"APA?!" Gadis itu terbelalak. "Mesir?!"
Arfan mengangguk dengan tautan alisnya yang menurun karena sedih. "Zee...." Lelaki itu menahan diri mati-matian agar tidak mengelus kepala gadisnya sebagai bentuk menenangkan.
Zeenda menarik napas, senyum memaksakan miliknya tercetak. "Jika memang itu jalan terbaiknya, saya hanya bisa bantu doa."
"Sabar, ya."
Zeenda tersenyum samar, seraya mengangguk. "Terus Kakak gimana sekolahnya?"
Mendengar sahabatnya yang hanya bertanya pada sang kakak, Alarya berdeham. "Kok Abang doang, Je? Aku nggak?"

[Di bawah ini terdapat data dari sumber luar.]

-- ==== Sys2Proof/Machine/Flags.lean ====
section
/-!
DEFINITION. Flags and counters: the numbers that the spec gives outcomes, reason codes and faults; saturating counters; the
groups of OBS_ERR_SUMMARY; the MSI-X signal that a rising group raises.
-/
namespace Sys2Proof.Machine

/-- Outcome codes (Table 7.4). -/
def ocServed : BitVec 3 := 0
/-- SERVED_LATE (Table 7.4). -/
def ocLate : BitVec 3 := 1
/-- FALLBACK (Table 7.4). -/
def ocFallback : BitVec 3 := 2
/-- REFUSED (Table 7.4). -/
def ocRefused : BitVec 3 := 3
/-- FAILED (Table 7.4). -/
def ocFailed : BitVec 3 := 4
/-- TIMED_OUT (Table 7.4). -/
def ocTimedOut : BitVec 3 := 5
/-- ABORTED (Table 7.4). -/
def ocAborted : BitVec 3 := 6

/-! Reason codes (Table 7.6). -/
def rsNone : Nat := 0x0000
def rsBadHeader : Nat := 0x0101
def rsBadOpcode : Nat := 0x0102
def rsNotPrivileged : Nat := 0x0103
def rsNoTenant : Nat := 0x0104
def rsTenantMismatch : Nat := 0x0105
def rsBadClass : Nat := 0x0106
def rsBadParam : Nat := 0x0107
def rsBadDue : Nat := 0x0108
def rsParamFetch : Nat := 0x0109
def rsNoBudget : Nat := 0x0201
def rsTooManyStreams : Nat := 0x0202
def rsDieUnavailable : Nat := 0x0203
def rsNoMemory : Nat := 0x0204
def rsKvNoPage : Nat := 0x0205
def rsBadHandle : Nat := 0x0206
def rsDeadlinePassed : Nat := 0x0301
def rsTimer : Nat := 0x0302
def rsHostAbort : Nat := 0x0303
def rsWarmReset : Nat := 0x0304
def rsHibernate : Nat := 0x0305
def rsStreamOpen : Nat := 0x0401
def rsJobsActive : Nat := 0x0402
def rsNoWakeSource : Nat := 0x0403
def rsSaveNotRetained : Nat := 0x0404
def rsKeysLive : Nat := 0x0405
def rsThermalTrip : Nat := 0x0406
def rsThermalHold : Nat := 0x0407
def rsSupplyThrottle : Nat := 0x0408
def rsUnsupported : Nat := 0x0501
def rsDieLost : Nat := 0x0502
def rsTileFault : Nat := 0x0503
def rsDeadlock : Nat := 0x0504
def rsMemWindow : Nat := 0x0505
def rsConfigLocked : Nat := 0x0601
def rsTdiLocked : Nat := 0x0602
def rsKeyInvalid : Nat := 0x0603
def rsKeyLost : Nat := 0x0604
def rsImageFormat : Nat := 0x0605
def rsImageSignature : Nat := 0x0606
def rsNotRackTrusted : Nat := 0x0607
def rsRemoteLinkDown : Nat := 0x0701
def rsRemoteUnreachable : Nat := 0x0702
def rsOverrun : Nat := 0x0801
def rsBadBlock : Nat := 0x0802
def rsRouteBusy : Nat := 0x0803
def rsRouteInvalid : Nat := 0x0804
def rsNotBlockAligned : Nat := 0x0805
def rsUsbRate : Nat := 0x0806
def rsEpochAborted : Nat := 0x0901
def rsCaptureNoReturn : Nat := 0x0902
def rsCaptureDiverged : Nat := 0x0903

/-- The reason codes that some chapter states with FAILED (R178). -/
def failedReasons : List Nat :=
  [rsBadParam, rsThermalTrip, rsUnsupported, rsDieLost, rsTileFault, rsDeadlock, rsMemWindow, rsKeyInvalid, rsKeyLost] ++
  [rsRemoteLinkDown, rsRemoteUnreachable, rsEpochAborted, rsCaptureNoReturn, rsCaptureDiverged]

/-- The reason that a free word picks for a FAILED completion whose rule states none: one that some chapter states with FAILED
(R178; a free value, log 3). -/
def pickReason (w : Nat) : Nat := failedReasons.getD (w % failedReasons.length) rsDieLost

/-! Tile fault codes (Table 9.12). -/
def ftIllegalOp : Nat := 0x01
def ftRsvdField : Nat := 0x02
def ftFmtReserved : Nat := 0x03
def ftFmtMix : Nat := 0x04
def ftLmRange : Nat := 0x05
def ftLmReserved : Nat := 0x06
def ftAccRange : Nat := 0x07
def ftPcRange : Nat := 0x08
def ftLoopDepth : Nat := 0x09
def ftAlign : Nat := 0x0A
def ftMemWindow : Nat := 0x0B
def ftKeyInvalid : Nat := 0x0C
def ftKeyLost : Nat := 0x0D
def ftTbUnsupported : Nat := 0x0E
def ftCurveUnloaded : Nat := 0x0F
def ftEmptyWait : Nat := 0x10
def ftDesc : Nat := 0x11
def ftSpecViolation : Nat := 0x12

/-- The completion reason of a tile fault (Table 9.12). -/
def faultReason (code : Nat) : Nat :=
  if code = ftMemWindow then rsMemWindow
  else if code = ftKeyInvalid then rsKeyInvalid
  else if code = ftKeyLost then rsKeyLost
  else if code = ftTbUnsupported then rsUnsupported
  else if code = ftSpecViolation then rsEpochAborted
  else rsTileFault

/-- A counter that counts one event and stays at its maximum (R535). -/
def satInc {n : Nat} (w : BitVec n) : BitVec n := if w = BitVec.allOnes n then w else w + 1

/-- A counter that counts `k` events and stays at its maximum (R535). -/
def satAdd {n : Nat} (w : BitVec n) (k : Nat) : BitVec n :=
  if w.toNat + k ≥ 2 ^ n then BitVec.allOnes n else BitVec.ofNat n (w.toNat + k)

/-- A number as an `n`-bit field that saturates. -/
def satN (n k : Nat) : BitVec n := if k ≥ 2 ^ n then BitVec.allOnes n else BitVec.ofNat n k

/-- A core's default state. -/
def State.core (s : State) (c : Nat) : Core := tget {} s.cores c

/-- The device cores with CORE_ERR or CORE_QERR set (R525): the IOD's copy equals the core's own bits, since no access
reaches them while the bridge is not UP. -/
def State.errCores (s : State) : Nat :=
  (s.cores.filter (fun e => e.2.err || e.2.qerr)).foldl (fun m e => m ||| 1 <<< e.1) 0

/-- OBS_ERR_SUMMARY (Table 22.1, R524). -/
def State.summary (s : State) : BitVec 16 :=
  BitVec.ofNat 16 <|
    at_ (s.glb.bridgeErr ≠ 0) 0 + at_ (s.clk.err ≠ 0) 1 + at_ (s.tb.err ≠ 0) 2 + at_ (s.pmu.supErr ≠ 0) 3 +
    at_ (s.aon.err ≠ 0) 4 + at_ (s.rings.any (fun r => r.2.err ≠ 0)) 5 +
    at_ (s.sch.err ≠ 0 || s.sch.syncErr ≠ 0 || s.sch.specErr ≠ 0) 6 +
    at_ (s.cores.any (fun e => e.2.err || e.2.qerr)) 7 + at_ (s.aud.err ≠ 0) 8 + at_ (s.cam.err ≠ 0) 9 +
    at_ s.itk.err 10 + at_ (s.memc.err ≠ 0) 11 + at_ (s.key.err ≠ 0) 12 +
    at_ (s.slk.ports.any (fun p => p.2.err ≠ 0)) 13 + at_ (s.obs.err ≠ 0) 14 + at_ s.obs.offValid 15

/-- The reset value of MSI-X table word `i`: vector control (the fourth word of an entry) resets masked, as the PCI Express
Base Specification defines (R546). PRESUMED, log 15. -/
def msixReset (i : Nat) : W32 := if i % 4 = 3 then 1 else 0

/-- MSI-X table word `i` (R546). -/
def State.msixWord (s : State) (i : Nat) : W32 := tget (msixReset i) s.irq.table i

/-- Can the PCIe function reach the host: the link is up and bus mastering is enabled (R469)? -/
def State.hostUp (s : State) : Bool := s.memc.linkUp && s.memc.busMaster

/-- Signals MSI-X vector `v` (R170, R526, R546): a message where the function may send one, else the pending bit. -/
def State.msix (v : Nat) (s : State) : State :=
  if s.hostUp && s.memc.msixEnable && !bit (s.msixWord (4 * v + 3)) 0 then
    { s with irq.sent := tmod 0 s.irq.sent v (· + 1) }
  else { s with irq.pending := setBit s.irq.pending v }

/-- A group of OBS_ERR_SUMMARY that rose from `s` to `s'` while enabled signals the error vector (R526). -/
def State.rise (s s' : State) : State :=
  if s'.summary &&& ~~~ s.summary &&& s'.obs.irqEn.setWidth 16 ≠ 0 then s'.msix (fld s'.obs.irqEn 16 6) else s'

/-! Setting sticky bits: each sets bit `i` of one error register (RS, R5) and signals the rise (R526). -/

/-- GLB_BRIDGE_ERR (Table 2.13). -/
def State.errGlb (i : Nat) (s : State) : State := s.rise { s with glb.bridgeErr := setBit s.glb.bridgeErr i }
/-- CLK_PLL_ERR (Table 3.7). -/
def State.errClk (i : Nat) (s : State) : State := s.rise { s with clk.err := setBit s.clk.err i }
/-- TB_ERR (Table 3.2). -/
def State.errTb (i : Nat) (s : State) : State := s.rise { s with tb.err := setBit s.tb.err i }
/-- PMU_SUP_ERR (Table 5.5). -/
def State.errPmu (i : Nat) (s : State) : State := s.rise { s with pmu.supErr := setBit s.pmu.supErr i }
/-- AON_ERR (Table 6.5). -/
def State.errAon (i : Nat) (s : State) : State := s.rise { s with aon.err := setBit s.aon.err i }
/-- GCP_RINGn_ERR (Table 7.9). -/
def State.errRing (n i : Nat) (s : State) : State :=
  s.rise { s with rings := tmod {} s.rings n (fun r => { r with err := setBit r.err i }) }
/-- SCH_ERR (Table 8.5). -/
def State.errSch (i : Nat) (s : State) : State := s.rise { s with sch.err := setBit s.sch.err i }
/-- SCH_SYNC_ERR (Table 10.2). -/
def State.errSync (i : Nat) (s : State) : State := s.rise { s with sch.syncErr := setBit s.sch.syncErr i }
/-- SCH_SPEC_ERR (Table 16.7). -/
def State.errSpec (i : Nat) (s : State) : State := s.rise { s with sch.specErr := setBit s.sch.specErr i }
/-- CORE_ERR.FAULT (Table 9.13). -/
def State.errCore (c : Nat) (s : State) : State :=
  s.rise { s with cores := tmod {} s.cores c (fun x => { x with err := true }) }
/-- CORE_QERR (Table 11.7). -/
def State.errQuant (c : Nat) (s : State) : State :=
  s.rise { s with cores := tmod {} s.cores c (fun x => { x with qerr := true }) }
/-- AUD_ERR (Table 4.5). -/
def State.errAud (i : Nat) (s : State) : State := s.rise { s with aud.err := setBit s.aud.err i }
/-- CAM_ERR (Table 18.4). -/
def State.errCam (i : Nat) (s : State) : State := s.rise { s with cam.err := setBit s.cam.err i }
/-- ITK_ERR (Table 19.6). -/
def State.errItk (s : State) : State := s.rise { s with itk.err := true }
/-- MEM_ERR with MEM_FAULT_ADDR (Table 20.5, R469). -/
def State.errMem (i a : Nat) (s : State) : State :=
  s.rise { s with memc.err := setBit s.memc.err i, memc.faultAddr := BitVec.ofNat 40 a }
/-- KEY_ERR (Table 20.4). -/
def State.errKey (i : Nat) (s : State) : State := s.rise { s with key.err := setBit s.key.err i }
/-- SLK_PORTn_ERR (Table 21.4). -/
def State.errSlk (n i : Nat) (s : State) : State :=
  s.rise { s with slk.ports := tmod {} s.slk.ports n (fun p => { p with err := setBit p.err i }) }
/-- OBS_ERR (Table 22.4). -/
def State.errObs (i : Nat) (s : State) : State := s.rise { s with obs.err := setBit s.obs.err i }

/-- One tie resolved in favour of the arrival (R73, R535). -/
def State.tie (s : State) : State := { s with obs.tie := satInc s.obs.tie }

end Sys2Proof.Machine
end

Pertanyaan Alarya yang terlontar membuat Zeenda geragapan. "A--Ah, maksudnya, sekolah kalian gimana?"
"Karena Alarya masih kelas sepuluh, itu nggak masalah. Dia mungkin bisa cuti dan mengganti semua pelajaran yang tertinggal dengan home schooling. Sepertinya juga konsep seperti itu bakal dipakai Abi untuk aku. Cuman mungkin aku akan melaksanakan ujian nasional di sana." Arfan menarik napas dengan berat, mendadak peningnya terasa.
"Abang?" Alarya melihat perubahan sikap kakaknya langsung peka.

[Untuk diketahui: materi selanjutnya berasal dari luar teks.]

/-- SCH registers (Tables 8.5, 10.2, 16.7). -/
def State.readSch (s : State) (sd : Side) (o : Nat) : Nat :=
  let t := s.tenant (s.sch.ctxSel.get sd).toNat
  let tn := (s.sch.ctxSel.get sd).toNat
  let ep := s.epoch (s.sch.epSel.get sd).toNat
  let en := (s.sch.epSel.get sd).toNat
  match o with
  | 0x00 => s.sch.rtCap.toNat
  | 0x04 => s.openStreams
  | 0x10 => tn
  | 0x14 => match t with
    | none => 0
    | some x => 1 + pl x.slotsUsed.length 1 + pl (s.tenantStreams tn).length 16
  | 0x18 => match t with
    | none => 0
    | some x => x.rtDensity + pl x.intCores 16 + pl x.bgCores 24
  | 0x1C => if t.isSome then s.tenantDensity tn else 0
  | 0x20 => match t with
    | none => 0
    | some x => x.affinity.toNat % 2 ^ 32
  | 0x24 => match t with
    | none => 0
    | some x => x.affinity.toNat / 2 ^ 32
  | 0x200 => s.sch.affWait.toNat
  | 0x204 => s.sch.budgetWait.toNat
  | 0x208 => s.sch.preempts.toNat
  | 0x20C => s.sch.preemptMax.toNat
  | 0x210 => s.sch.err.toNat
  | 0x214 => s.sch.err.toNat
  | 0x300 => at_ s.sch.dlEn 0 + at_ s.sch.dlRack 1 + pl s.sch.dlWindow.toNat 8
  | 0x304 => s.sch.dlHorizon.toNat
  | 0x308 => ((List.range 4).map (fun d => at_ (s.dieCandidate d) d)).sum + at_ s.quiet 4
  | 0x30C => s.sch.dlCount.toNat
  | 0x310 => s.sch.syncErr.toNat
  | 0x314 => s.sch.syncErr.toNat
  | 0x318 => s.sch.dlLast.toNat % 2 ^ 32
  | 0x31C => s.sch.dlLast.toNat / 2 ^ 32
  | 0x320 => s.sch.sigDrop.toNat
  | 0x410 => en
  | 0x414 => epCode ep.st + pl ep.cause.toNat 4 + pl ep.tenant 8 + pl (s.epochJobs en).length 18
  | 0x418 => ep.number.toNat
  | 0x41C => (ep.pages.length + ep.ctxPages.length) + pl ep.limit 16
  | 0x420 => (ep.deadline.getD 0).toNat % 2 ^ 32
  | 0x424 => (ep.deadline.getD 0).toNat / 2 ^ 32
  | 0x430 => ((List.range 16).map (fun r => at_ (s.rule r).enabled r)).sum
  | 0x440 => s.sch.commits.toNat
  | 0x444 => s.sch.aborts.toNat
  | 0x448 => s.sch.discardCc.toNat
  | 0x44C => s.sch.specSnap.toNat
  | 0x450 => s.sch.launchBusy.toNat
  | 0x460 => s.sch.specErr.toNat
  | 0x464 => s.sch.specErr.toNat
  | o =>
    if 0x40 ≤ o ∧ o < 0x80 then
      match t with
      | none => 0
      | some x => match x.windows[(o - 0x40) / 8]? with
        | none => 0
        | some w => if o % 8 = 0 then (w.perm.toNat + w.base * 4096) % 2 ^ 32 else w.limit
    else if 0x100 ≤ o ∧ o < 0x200 then
      let c := (o - 0x100) / 4
      let j := (s.core c).job.bind s.job
      s.coreState c + pl (s.coreDensity c) 6 +
        (match j with | some j => pl (clsNum j.cls) 4 + pl j.tenant 16 | none => 0)
    else if 0x400 ≤ o ∧ o < 0x410 then
      (tget 0 s.sch.hoard ((o - 0x400) / 4)).toNat + pl (s.hoardUsed ((o - 0x400) / 4)) 16
    else 0

/-- KEY registers (Table 20.4). System slots read zero on IOD revision 1 (Table 2.11). -/
def State.readKey (s : State) (sd : Side) (o : Nat) : Nat :=
  let sel := (s.key.slotSel.get sd).toNat
  let k := s.slot sel
  let d := s.desc (s.key.descSel.get sd).toNat
  match o with
  | 0x00 => sel
  | 0x04 => at_ k.valid 0 + at_ k.conf 1 + at_ k.rot.isSome 2
  | 0x10 => (s.key.descSel.get sd).toNat
  | 0x14 => d.base
  | 0x18 => d.limit
  | 0x1C => at_ d.valid 0 + pl d.slot 16
  | 0x20 => match s.key.walk with
    | none => 0
    | some w => 1 + at_ s.key.paused 1 + pl w.slot 16
  | 0x24 => s.key.wm.toNat % 2 ^ 32
  | 0x28 => s.key.wm.toNat / 2 ^ 32
  | 0x30 => s.key.lostBase.toNat + at_ s.key.lost 31
  | 0x34 => s.key.lostLimit.toNat
  | 0x40 => tdiCode s.key.tdi + at_ s.key.rackTrusted 8
  | 0x50 => s.key.err.toNat
  | 0x54 => s.key.err.toNat
  | _ => 0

Zeenda melihat itu langsung ikut khawatir. "Kakak sakit, ya?"
Medengar pertanyaan itu, lelaki yang dimaksudkan hanya menggeleng kepala tegas. "Aku baik-baik aja."
"Mau ke rumah sakit, Kak?"
Arfan memaksakan senyum. Ia memandangi wajah Zeenda yang cemas. "Nggak perlu, Zee."
"Tapi pucet banget, Kak. Rumah saya nggak sedia obat dalam. Kalau mau, ayo ke rumah sakit."
"Je, nggak usah, deh. Mungkin kita pulang aja, ya." Alarya menengahi.
"Kalian ke sini naik motor, kan? Terus dalam kondisi gini, Kakak mau bawa motor, gitu?" Zeenda tahu kalau Alarya tidak bisa mengendarai kendaraan beroda dua itu. Jadi ia langsung berpikiran yang tidak-tidak jika saja Arfan memaksakan untuk mengemudi.
Terdengar kekehan dari lelaki itu. "Kamu lucu kalau panik." Katanya, membuat Zeenda termenung sebentar. Sedangkan alis Alarya sudah bertaut, menghina secara diam-diam cara sang kakak mengekspresikan diri.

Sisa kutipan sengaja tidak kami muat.